Venkat Venkatasubramanian

TL;DR
This paper argues that LLMs develop a geometric form of understanding that is useful but limited, and proposes integrating symbolic AI to create more reliable, explainable, and reasoning-capable knowledge models.
Contribution
It introduces the concept of combining geometric and algebraic representations to enhance LLMs into comprehensive knowledge models with reasoning and explanation abilities.
Findings
LLMs have a geometry-like understanding suitable for many applications.
Current LLMs are unreliable and lack inference and explanation capabilities.

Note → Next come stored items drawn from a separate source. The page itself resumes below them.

-- ==== Sys2Proof/Laws/Report.lean ====
section
/-!
SUPPORT. What the reporting of a code can change: the header of a page, the error aggregator and its registers, the AON
event ring, the trace units, pending interrupts to the host, and nothing else.
-/
namespace Sys2Proof.Machine

namespace Chip

/-- `d` differs from `c` in nothing but what the reporting of codes writes. -/
structure RepOnly (c d : Chip) : Prop where
  rest : d = { c with regs := d.regs, bus := { c.bus with once := d.bus.once }, err := d.err, ev := d.ev, trace := d.trace,
                      netEv := d.netEv, msixTab := d.msixTab, out := d.out }
  regs : ∀ key, reportKey key = false → d.r key = c.r key

namespace RepOnly

theorem refl (c : Chip) : RepOnly c c := ⟨rfl, fun _ _ => rfl⟩

theorem trans {c d e : Chip} (h : RepOnly c d) (h' : RepOnly d e) : RepOnly c e := by
  refine ⟨?_, fun k hk => (h'.regs k hk).trans (h.regs k hk)⟩
  have a := h'.rest
  have b := h.rest
  rw [a, b]

end RepOnly

theorem repOnly_w (c : Chip) (k : Nat) (v : BitVec 32) (h : reportKey k = true) : RepOnly c (c.w k v) := by
  refine ⟨rfl, fun j hj => ?_⟩
  rw [r_w, if_neg]
  rintro rfl
  rw [h] at hj; cases hj

theorem repOnly_wf (c : Chip) (k hi lo x : Nat) (h : reportKey k = true) : RepOnly c (c.wf k hi lo x) := repOnly_w _ _ _ h
theorem repOnly_wb (c : Chip) (k i : Nat) (b : Bool) (h : reportKey k = true) : RepOnly c (c.wb k i b) := repOnly_w _ _ _ h
theorem repOnly_cnt (c : Chip) (k hi lo d : Nat) (h : reportKey k = true) : RepOnly c (c.cnt k hi lo d) := repOnly_w _ _ _ h
theorem repOnly_w64 (c : Chip) (k v : Nat) (h : reportKey k = true) (h' : reportKey (k + 4) = true) : RepOnly c (c.w64 k v) :=
  (repOnly_w _ _ _ h).trans (repOnly_w _ _ _ h')

theorem repKey_hdr (slot i : Nat) (h : i < 0x40) : reportKey (0x1000 * slot + i) = true := by
  unfold reportKey
  rw [show (0x1000 * slot + i) % 0x1000 = i by omega]
  simp [h]

theorem repOnly_msi (c : Chip) (fn vec : Nat) : RepOnly c (c.msi fn vec) := by
  unfold msi
  split
  · exact ⟨rfl, fun _ _ => rfl⟩
  · exact ⟨rfl, fun _ _ => rfl⟩

theorem repOnly_irqToHost (c : Chip) (slot : Nat) : RepOnly c (c.irqToHost slot) := by
  unfold irqToHost
  dsimp only
  repeat' split
  all_goals first
    | exact .refl _
    | exact repOnly_msi _ _ _
    | exact (repOnly_msi _ _ _).trans (repOnly_msi _ _ _)

theorem repOnly_setIrq (c : Chip) (slot mask : Nat) : RepOnly c (c.setIrq slot mask) := by
  unfold setIrq
  dsimp only
  have h : RepOnly c (c.w (R.H.PIRQS slot) (c.r (R.H.PIRQS slot) ||| BitVec.ofNat 32 mask)) :=
    repOnly_w _ _ _ (repKey_hdr _ _ (by decide))
  split
  · exact h.trans (repOnly_irqToHost _ _)
  · exact h

theorem repOnly_ite {c d e : Chip} {p : Prop} [Decidable p] (h : RepOnly c d) (h' : RepOnly c e) :
    RepOnly c (if p then d else e) := by split <;> assumption

theorem repOnly_errClose (c : Chip) (e : ErrEntry) : RepOnly c (c.errClose e) := by
  unfold errClose
  have h1 : RepOnly c (if c.err.log.length < 64 then { c with err := { c.err with log := c.err.log ++ [e] } }
      else ((c.wb R.ERR.ESTAT 8 true).cnt R.ERR.ELOST 15 0 1).setIrq 6 2) := by
    split
    · exact ⟨rfl, fun _ _ => rfl⟩
    · exact ((repOnly_wb _ _ _ _ (by decide)).trans (repOnly_cnt _ _ _ _ _ (by decide))).trans (repOnly_setIrq _ _ _)
  generalize (if c.err.log.length < 64 then { c with err := { c.err with log := c.err.log ++ [e] } }
      else ((c.wb R.ERR.ESTAT 8 true).cnt R.ERR.ELOST 15 0 1).setIrq 6 2) = d at h1 ⊢
  dsimp only
  have h2 := h1.trans (repOnly_wf d R.ERR.ESTAT 6 0 d.err.log.length (by decide))
  generalize d.wf R.ERR.ESTAT 6 0 d.err.log.length = d2 at h2 ⊢
  generalize d2.r (R.ERR.CRTE (e.code / 0x100 - 1)) = t
  have h3 := h2.trans (repOnly_ite (p := bit t 0 = true) (repOnly_setIrq d2 6 1) (.refl d2))
  generalize (if bit t 0 = true then d2.setIrq 6 1 else d2) = d3 at h3 ⊢
  have h4 := h3.trans (repOnly_ite (p := bit t 1 = true) (repOnly_msi d3 0 (18 + (e.code / 0x100 - 1))) (.refl d3))
  generalize (if bit t 1 = true then d3.msi 0 (18 + (e.code / 0x100 - 1)) else d3) = d4 at h4 ⊢
  have h5 := h4.trans (repOnly_ite (p := bit t 2 = true) (d := { d4 with netEv := d4.netEv ++ [e] })
    ⟨rfl, fun _ _ => rfl⟩ (.refl d4))
  generalize (if bit t 2 = true then { d4 with netEv := d4.netEv ++ [e] } else d4) = d5 at h5 ⊢
  have h6 := h5.trans (repOnly_ite (p := bit t 3 = true) (repOnly_wb d5 R.AON.FSRC 7 true (by decide)) (.refl d5))
  generalize (if bit t 3 = true then d5.wb R.AON.FSRC 7 true else d5) = d6 at h6 ⊢
  refine h6.trans ?_
  split
  · split
    · exact repOnly_msi _ _ _
    · exact .refl _
  · exact .refl _

theorem repOnly_errArrive (c : Chip) (slot code ken path addr : Nat) : RepOnly c (c.errArrive slot code ken path addr) := by
  unfold errArrive
  split
  · exact .refl _
  · dsimp only
    split
    · exact ⟨rfl, fun _ _ => rfl⟩
    · split
      · exact repOnly_errClose _ _
      · exact ⟨rfl, fun _ _ => rfl⟩

theorem repOnly_evPush (c : Chip) (slot code ken path : Nat) : RepOnly c (c.evPush slot code ken path) := by
  unfold evPush
  dsimp only
  split
  · exact ⟨rfl, fun _ _ => rfl⟩
  · exact repOnly_cnt _ _ _ _ _ (by decide)

theorem repOnly_capture (c : Chip) (slot code : Nat) (sc : Scope) (q : Req) (addr : Nat) :
    RepOnly c (c.capture slot code sc q addr) := by
  unfold capture
  dsimp only
  refine RepOnly.trans ?_ (repOnly_setIrq _ _ _)
  refine RepOnly.trans ?_ (repOnly_w _ _ _ (repKey_hdr _ _ (by decide)))
  split
  · exact repOnly_wb _ _ _ _ (repKey_hdr _ _ (by decide))
  · exact ((repOnly_w _ _ _ (repKey_hdr _ _ (by decide))).trans
      (repOnly_w64 _ _ _ (repKey_hdr _ _ (by decide)) (repKey_hdr _ 0x2C (by decide)))).trans
      (repOnly_wb _ _ _ _ (repKey_hdr _ _ (by decide)))

theorem repOnly_reportBase (c : Chip) (slot code : Nat) (sc : Scope) (q : Req) (addr : Nat) :
    RepOnly c (c.reportBase slot code sc q addr) := by
  unfold reportBase
  dsimp only
  have h := (repOnly_capture c slot code sc q addr).trans (repOnly_errArrive _ slot code q.ken q.path addr)
  split
  · exact h.trans (repOnly_evPush _ _ _ _ _)
  · exact h

theorem repOnly_onceTick (c : Chip) (code inst : Nat) : RepOnly c (c.onceTick code inst).2 := by
  unfold onceTick
  split
  · exact .refl _
  · exact ⟨rfl, fun _ _ => rfl⟩

theorem repKey_tlost (u : Nat) (h : u < 18) : reportKey (R.TRC.TLOST u) = true := by
  unfold reportKey R.TRC.TLOST
  have h1 : (0x710C + 16 * u) % 16 = 12 := by omega
  have h2 : 0x710C ≤ 0x710C + 16 * u := by omega
  have h3 : 0x710C + 16 * u < 0x7300 := by omega
  simp [h1, h3]

theorem repOnly_tracePush (c : Chip) (u : Nat) (p : Packet) (room : Nat) (h : u < 18) : RepOnly c (c.tracePush u p room) := by
  unfold tracePush
  dsimp only
  split
  · exact .refl _
  · split
    · exact ⟨rfl, fun _ _ => rfl⟩
    · have h0 : RepOnly c { c with trace := modNth (fun t => { t with lost := t.lost + 1 }) c.trace u } := ⟨rfl, fun _ _ => rfl⟩
      have h1 := h0.trans (repOnly_cnt _ (R.TRC.TLOST u) 31 0 1 (repKey_tlost u h))
      have h2 := h1.trans (repOnly_onceTick _ 0x0B44 u)
      split
      · rename_i hq; rw [hq] at h2
        exact h2.trans (repOnly_reportBase _ _ _ _ _ _)
      · rename_i hq; rw [hq] at h2; exact h2

theorem repOnly_traceAdd (c : Chip) (u typ a b : Nat) (h : u < 18) : RepOnly c (c.traceAdd u typ a b) :=
  repOnly_tracePush _ _ _ _ h

/-- What the reporting of a code can change. -/
theorem repOnly_report (c : Chip) (slot code : Nat) (sc : Scope) (q : Req) (addr : Nat) :
    RepOnly c (c.report slot code sc q addr) := by
  unfold report
  dsimp only
  split
  · exact (repOnly_reportBase _ _ _ _ _ _).trans (repOnly_traceAdd _ _ _ _ _ (by decide))
  · exact repOnly_reportBase _ _ _ _ _ _

theorem repOnly_event (c : Chip) (slot code : Nat) : RepOnly c (c.event slot code) := repOnly_report _ _ _ _ _ _

theorem repOnly_eventOnce (c : Chip) (slot code inst : Nat) : RepOnly c (c.eventOnce slot code inst) := by
  unfold eventOnce
  have h := repOnly_onceTick c code inst
  split
  · rename_i hq; rw [hq] at h; exact h.trans (repOnly_event _ _ _)
  · rename_i hq; rw [hq] at h; exact h

end Chip
end Sys2Proof.Machine
end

Integrating symbolic AI can create more robust and explainable knowledge models.
Abstract
Large Language Models (LLMs) are often criticized for lacking true "understanding" and the ability to "reason" with their knowledge, being seen merely as autocomplete systems. We believe that this assessment might be missing a nuanced insight. We suggest that LLMs do develop a kind of empirical "understanding" that is "geometry"-like, which seems adequate for a range of applications in NLP, computer vision, coding assistance, etc. However, this "geometric" understanding, built from incomplete and noisy data, makes them unreliable, difficult to generalize, and lacking in inference capabilities and explanations, similar to the challenges faced by heuristics-based expert systems decades ago. To overcome these limitations, we suggest that LLMs should be integrated with an "algebraic" representation of knowledge that includes symbolic AI elements used in expert systems. This integration…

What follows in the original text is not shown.